### EXERCISE DETAILS
Each line from the beginning of the entries below through the line that includes "Replies (R200) -/" must be returned exactly as given.
────────────────
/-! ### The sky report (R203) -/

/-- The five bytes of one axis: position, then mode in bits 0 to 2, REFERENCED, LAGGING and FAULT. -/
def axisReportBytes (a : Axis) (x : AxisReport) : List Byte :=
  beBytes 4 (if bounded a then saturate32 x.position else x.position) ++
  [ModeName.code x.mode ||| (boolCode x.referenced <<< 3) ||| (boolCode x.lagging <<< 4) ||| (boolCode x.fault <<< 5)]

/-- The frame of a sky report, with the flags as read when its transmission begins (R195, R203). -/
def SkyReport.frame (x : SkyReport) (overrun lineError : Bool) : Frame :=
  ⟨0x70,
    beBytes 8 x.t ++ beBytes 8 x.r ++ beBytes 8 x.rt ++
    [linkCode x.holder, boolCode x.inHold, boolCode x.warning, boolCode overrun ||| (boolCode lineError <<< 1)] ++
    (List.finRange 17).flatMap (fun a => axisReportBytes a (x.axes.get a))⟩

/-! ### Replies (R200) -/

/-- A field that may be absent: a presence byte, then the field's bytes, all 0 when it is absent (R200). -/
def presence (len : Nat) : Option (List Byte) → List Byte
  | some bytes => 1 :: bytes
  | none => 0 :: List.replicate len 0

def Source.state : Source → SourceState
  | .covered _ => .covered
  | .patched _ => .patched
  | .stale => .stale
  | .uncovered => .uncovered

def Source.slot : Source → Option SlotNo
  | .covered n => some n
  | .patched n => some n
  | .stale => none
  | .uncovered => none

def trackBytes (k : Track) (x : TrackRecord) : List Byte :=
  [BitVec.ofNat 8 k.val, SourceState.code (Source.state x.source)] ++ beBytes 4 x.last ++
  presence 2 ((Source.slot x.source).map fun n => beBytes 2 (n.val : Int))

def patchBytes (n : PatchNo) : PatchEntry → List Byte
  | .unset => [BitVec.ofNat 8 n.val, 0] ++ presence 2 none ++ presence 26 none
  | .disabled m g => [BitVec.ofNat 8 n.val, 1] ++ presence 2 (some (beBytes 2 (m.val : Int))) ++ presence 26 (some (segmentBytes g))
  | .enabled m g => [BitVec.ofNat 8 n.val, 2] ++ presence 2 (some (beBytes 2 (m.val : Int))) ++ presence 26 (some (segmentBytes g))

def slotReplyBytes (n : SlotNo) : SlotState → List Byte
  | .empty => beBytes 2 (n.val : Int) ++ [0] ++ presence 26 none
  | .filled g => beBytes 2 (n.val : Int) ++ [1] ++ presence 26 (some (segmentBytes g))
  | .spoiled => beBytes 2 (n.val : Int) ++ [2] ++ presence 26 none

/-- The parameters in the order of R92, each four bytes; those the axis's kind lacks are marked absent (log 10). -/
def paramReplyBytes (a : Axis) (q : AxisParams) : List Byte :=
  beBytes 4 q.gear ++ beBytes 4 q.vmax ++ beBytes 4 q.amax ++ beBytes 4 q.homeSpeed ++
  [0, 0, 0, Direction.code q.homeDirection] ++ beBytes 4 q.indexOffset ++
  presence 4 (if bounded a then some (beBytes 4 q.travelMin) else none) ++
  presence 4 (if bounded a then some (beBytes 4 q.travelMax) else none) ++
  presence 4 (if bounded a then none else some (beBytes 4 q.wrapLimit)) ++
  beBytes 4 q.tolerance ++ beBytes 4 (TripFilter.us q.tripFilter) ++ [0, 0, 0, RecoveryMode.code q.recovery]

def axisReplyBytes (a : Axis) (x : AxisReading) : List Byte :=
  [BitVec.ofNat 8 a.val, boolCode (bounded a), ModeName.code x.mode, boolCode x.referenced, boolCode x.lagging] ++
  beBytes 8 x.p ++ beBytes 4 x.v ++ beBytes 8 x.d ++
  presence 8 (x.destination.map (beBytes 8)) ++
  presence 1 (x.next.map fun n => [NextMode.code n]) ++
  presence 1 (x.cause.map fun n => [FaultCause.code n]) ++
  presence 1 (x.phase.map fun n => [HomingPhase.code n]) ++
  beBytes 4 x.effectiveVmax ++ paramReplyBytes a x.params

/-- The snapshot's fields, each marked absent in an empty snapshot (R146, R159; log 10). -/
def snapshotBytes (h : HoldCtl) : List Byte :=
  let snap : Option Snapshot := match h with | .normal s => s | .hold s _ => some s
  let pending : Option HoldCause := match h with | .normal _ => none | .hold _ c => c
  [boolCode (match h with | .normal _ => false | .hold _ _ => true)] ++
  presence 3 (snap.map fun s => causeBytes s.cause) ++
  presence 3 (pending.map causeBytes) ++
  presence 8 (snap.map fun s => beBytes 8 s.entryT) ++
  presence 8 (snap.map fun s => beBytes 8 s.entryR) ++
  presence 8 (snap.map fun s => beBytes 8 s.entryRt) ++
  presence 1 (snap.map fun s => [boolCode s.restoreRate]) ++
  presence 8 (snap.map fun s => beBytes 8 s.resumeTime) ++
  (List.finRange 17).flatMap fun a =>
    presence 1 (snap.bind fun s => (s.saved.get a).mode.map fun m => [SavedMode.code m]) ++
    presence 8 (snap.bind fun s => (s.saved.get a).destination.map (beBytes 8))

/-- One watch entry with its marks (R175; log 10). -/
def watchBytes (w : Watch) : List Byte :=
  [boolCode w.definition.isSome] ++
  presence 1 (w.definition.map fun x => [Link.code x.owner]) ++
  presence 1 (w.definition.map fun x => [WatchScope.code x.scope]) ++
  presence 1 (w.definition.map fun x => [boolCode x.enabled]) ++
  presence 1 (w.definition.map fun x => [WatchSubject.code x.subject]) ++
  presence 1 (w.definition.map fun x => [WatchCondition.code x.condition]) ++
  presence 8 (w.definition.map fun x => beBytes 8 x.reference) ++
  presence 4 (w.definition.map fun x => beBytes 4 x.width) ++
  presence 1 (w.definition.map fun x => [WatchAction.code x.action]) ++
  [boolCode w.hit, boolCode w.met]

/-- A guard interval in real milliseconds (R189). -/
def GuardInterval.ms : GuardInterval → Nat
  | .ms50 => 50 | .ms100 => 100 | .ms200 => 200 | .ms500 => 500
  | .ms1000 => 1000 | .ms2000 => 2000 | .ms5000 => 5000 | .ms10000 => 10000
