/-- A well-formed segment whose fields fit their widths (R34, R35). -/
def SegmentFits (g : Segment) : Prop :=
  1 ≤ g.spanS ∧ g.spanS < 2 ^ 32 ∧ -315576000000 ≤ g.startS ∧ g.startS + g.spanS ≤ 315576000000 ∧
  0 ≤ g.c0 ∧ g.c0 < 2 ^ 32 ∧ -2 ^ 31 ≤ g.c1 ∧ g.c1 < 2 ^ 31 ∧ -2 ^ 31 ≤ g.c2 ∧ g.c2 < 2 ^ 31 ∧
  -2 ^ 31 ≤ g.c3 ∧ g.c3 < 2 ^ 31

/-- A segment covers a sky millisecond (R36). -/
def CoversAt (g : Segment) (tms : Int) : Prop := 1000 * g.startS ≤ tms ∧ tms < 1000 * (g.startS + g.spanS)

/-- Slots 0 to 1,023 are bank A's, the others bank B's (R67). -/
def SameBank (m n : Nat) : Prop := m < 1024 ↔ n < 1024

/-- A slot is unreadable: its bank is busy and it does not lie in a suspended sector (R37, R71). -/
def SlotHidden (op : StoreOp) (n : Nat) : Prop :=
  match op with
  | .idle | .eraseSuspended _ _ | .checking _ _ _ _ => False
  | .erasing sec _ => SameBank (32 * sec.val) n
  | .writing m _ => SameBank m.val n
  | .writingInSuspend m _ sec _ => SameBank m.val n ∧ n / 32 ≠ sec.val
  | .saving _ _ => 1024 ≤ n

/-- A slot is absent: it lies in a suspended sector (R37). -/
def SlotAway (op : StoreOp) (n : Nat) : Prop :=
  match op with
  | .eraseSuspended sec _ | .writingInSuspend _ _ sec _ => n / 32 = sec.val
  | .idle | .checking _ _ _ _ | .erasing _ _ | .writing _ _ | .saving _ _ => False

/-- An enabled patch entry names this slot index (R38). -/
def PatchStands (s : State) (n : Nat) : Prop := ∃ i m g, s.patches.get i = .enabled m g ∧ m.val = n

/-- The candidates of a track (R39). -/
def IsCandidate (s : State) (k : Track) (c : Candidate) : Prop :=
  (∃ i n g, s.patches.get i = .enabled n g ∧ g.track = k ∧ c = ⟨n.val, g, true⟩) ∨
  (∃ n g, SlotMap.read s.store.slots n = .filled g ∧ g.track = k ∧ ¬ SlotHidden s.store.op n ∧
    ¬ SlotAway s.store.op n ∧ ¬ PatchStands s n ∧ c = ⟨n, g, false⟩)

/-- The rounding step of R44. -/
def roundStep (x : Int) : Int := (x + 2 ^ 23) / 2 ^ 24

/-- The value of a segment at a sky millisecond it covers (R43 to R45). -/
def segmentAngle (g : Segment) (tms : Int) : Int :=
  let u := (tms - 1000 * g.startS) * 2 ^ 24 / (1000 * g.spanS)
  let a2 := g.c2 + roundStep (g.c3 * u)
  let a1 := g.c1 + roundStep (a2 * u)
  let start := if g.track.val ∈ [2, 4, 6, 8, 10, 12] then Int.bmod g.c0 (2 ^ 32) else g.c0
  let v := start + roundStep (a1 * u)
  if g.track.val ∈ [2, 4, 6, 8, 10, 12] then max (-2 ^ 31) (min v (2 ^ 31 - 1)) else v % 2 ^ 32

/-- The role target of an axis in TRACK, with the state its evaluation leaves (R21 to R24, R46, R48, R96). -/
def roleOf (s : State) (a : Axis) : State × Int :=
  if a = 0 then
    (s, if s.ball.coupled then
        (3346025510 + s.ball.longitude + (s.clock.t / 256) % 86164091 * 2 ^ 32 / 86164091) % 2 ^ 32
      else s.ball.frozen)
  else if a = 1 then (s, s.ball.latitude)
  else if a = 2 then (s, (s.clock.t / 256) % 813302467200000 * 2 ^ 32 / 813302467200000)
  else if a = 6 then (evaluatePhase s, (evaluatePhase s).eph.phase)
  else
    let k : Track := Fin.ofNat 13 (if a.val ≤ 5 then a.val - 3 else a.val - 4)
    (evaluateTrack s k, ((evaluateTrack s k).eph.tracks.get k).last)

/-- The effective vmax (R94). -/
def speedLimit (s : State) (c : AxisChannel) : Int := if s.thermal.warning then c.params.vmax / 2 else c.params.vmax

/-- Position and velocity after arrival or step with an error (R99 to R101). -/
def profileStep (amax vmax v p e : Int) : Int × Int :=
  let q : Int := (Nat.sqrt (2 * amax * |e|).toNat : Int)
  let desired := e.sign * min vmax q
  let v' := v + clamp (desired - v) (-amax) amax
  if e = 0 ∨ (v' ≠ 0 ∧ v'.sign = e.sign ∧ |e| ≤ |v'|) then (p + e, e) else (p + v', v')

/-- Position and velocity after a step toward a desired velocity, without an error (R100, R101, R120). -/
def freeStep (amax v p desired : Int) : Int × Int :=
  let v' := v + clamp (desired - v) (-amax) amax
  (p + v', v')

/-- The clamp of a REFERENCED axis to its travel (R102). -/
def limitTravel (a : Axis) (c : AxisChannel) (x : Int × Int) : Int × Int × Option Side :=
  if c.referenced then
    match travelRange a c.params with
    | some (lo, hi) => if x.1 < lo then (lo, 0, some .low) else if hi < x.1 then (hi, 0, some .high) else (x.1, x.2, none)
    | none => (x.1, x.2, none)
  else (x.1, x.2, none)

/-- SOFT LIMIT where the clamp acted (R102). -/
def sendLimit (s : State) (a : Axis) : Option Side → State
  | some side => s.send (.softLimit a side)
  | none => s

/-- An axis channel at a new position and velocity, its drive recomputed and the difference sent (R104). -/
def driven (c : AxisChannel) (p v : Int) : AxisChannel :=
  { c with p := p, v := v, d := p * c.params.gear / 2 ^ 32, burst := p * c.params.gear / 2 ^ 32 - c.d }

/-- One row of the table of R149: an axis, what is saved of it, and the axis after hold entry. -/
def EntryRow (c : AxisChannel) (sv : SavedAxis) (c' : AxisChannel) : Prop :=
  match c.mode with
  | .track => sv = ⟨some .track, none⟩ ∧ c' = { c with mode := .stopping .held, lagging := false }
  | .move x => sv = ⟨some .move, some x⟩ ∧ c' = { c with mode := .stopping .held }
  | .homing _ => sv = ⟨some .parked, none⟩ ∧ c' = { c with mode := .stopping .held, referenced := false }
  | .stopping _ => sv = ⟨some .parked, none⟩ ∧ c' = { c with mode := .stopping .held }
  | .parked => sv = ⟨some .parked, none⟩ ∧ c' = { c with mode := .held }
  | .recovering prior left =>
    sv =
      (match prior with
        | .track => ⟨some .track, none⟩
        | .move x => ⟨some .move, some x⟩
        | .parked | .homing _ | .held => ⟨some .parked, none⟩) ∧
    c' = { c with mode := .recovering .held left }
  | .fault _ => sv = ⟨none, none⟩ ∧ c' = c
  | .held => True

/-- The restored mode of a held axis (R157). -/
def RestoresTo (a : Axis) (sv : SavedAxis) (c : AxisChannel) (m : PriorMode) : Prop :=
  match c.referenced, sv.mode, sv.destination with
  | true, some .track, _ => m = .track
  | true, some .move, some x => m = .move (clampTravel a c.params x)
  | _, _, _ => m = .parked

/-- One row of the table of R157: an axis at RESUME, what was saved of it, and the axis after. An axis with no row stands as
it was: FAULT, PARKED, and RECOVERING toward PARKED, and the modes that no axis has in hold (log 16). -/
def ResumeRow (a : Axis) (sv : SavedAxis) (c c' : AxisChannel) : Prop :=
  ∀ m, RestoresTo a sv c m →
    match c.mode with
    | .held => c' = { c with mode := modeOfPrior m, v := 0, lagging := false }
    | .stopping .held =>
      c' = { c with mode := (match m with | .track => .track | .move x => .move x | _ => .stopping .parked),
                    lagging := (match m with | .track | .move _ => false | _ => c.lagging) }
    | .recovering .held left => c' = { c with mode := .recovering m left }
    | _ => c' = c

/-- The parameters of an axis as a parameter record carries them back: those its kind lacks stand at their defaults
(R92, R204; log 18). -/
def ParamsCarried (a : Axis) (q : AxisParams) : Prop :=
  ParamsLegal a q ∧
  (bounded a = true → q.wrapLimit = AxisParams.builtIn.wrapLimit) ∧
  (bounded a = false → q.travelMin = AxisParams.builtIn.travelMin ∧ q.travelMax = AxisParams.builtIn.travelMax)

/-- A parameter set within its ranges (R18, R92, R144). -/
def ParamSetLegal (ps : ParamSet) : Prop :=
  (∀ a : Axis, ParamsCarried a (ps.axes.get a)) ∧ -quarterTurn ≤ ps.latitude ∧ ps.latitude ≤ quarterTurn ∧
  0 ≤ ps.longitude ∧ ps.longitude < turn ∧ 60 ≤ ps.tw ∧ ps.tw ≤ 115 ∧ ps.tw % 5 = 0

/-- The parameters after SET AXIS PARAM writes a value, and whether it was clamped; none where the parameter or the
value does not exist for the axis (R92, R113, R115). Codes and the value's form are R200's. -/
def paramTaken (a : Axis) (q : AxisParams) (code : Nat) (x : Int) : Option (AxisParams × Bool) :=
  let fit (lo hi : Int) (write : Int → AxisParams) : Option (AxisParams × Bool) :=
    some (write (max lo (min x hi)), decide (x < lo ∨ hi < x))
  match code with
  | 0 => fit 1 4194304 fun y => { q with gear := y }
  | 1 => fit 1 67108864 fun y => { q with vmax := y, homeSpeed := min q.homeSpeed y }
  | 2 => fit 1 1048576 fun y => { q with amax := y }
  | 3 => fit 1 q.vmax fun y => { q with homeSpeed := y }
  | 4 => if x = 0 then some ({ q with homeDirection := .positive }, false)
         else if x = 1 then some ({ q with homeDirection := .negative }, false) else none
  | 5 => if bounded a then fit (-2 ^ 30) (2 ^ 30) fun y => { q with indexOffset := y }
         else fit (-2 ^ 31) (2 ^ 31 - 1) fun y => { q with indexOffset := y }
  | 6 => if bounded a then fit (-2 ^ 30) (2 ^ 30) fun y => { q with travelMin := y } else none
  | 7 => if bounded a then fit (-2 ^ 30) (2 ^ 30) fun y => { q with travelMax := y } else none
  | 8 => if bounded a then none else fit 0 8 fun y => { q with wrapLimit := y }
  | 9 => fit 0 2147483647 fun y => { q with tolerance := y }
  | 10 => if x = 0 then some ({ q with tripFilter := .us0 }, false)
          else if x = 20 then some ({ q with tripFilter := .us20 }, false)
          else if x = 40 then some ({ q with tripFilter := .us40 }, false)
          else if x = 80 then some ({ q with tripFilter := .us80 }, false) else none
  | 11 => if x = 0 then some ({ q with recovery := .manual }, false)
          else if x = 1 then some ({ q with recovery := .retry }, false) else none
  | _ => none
────────────────
### RESPONSE BOX
/-! ### The sky report (R203) -/

/-- The five bytes of one axis: position, then mode in bits 0 to 2, REFERENCED, LAGGING and FAULT. -/
def axisReportBytes (a : Axis) (x : AxisReport) : List Byte :=
  beBytes 4 (if bounded a then saturate32 x.position else x.position) ++
  [ModeName.code x.mode ||| (boolCode x.referenced <<< 3) ||| (boolCode x.lagging <<< 4) ||| (boolCode x.fault <<< 5)]

/-- The frame of a sky report, with the flags as read when its transmission begins (R195, R203). -/
def SkyReport.frame (x : SkyReport) (overrun lineError : Bool) : Frame :=
  ⟨0x70,
    beBytes 8 x.t ++ beBytes 8 x.r ++ beBytes 8 x.rt ++
    [linkCode x.holder, boolCode x.inHold, boolCode x.warning, boolCode overrun ||| (boolCode lineError <<< 1)] ++
    (List.finRange 17).flatMap (fun a => axisReportBytes a (x.axes.get a))⟩

/-! ### Replies (R200) -/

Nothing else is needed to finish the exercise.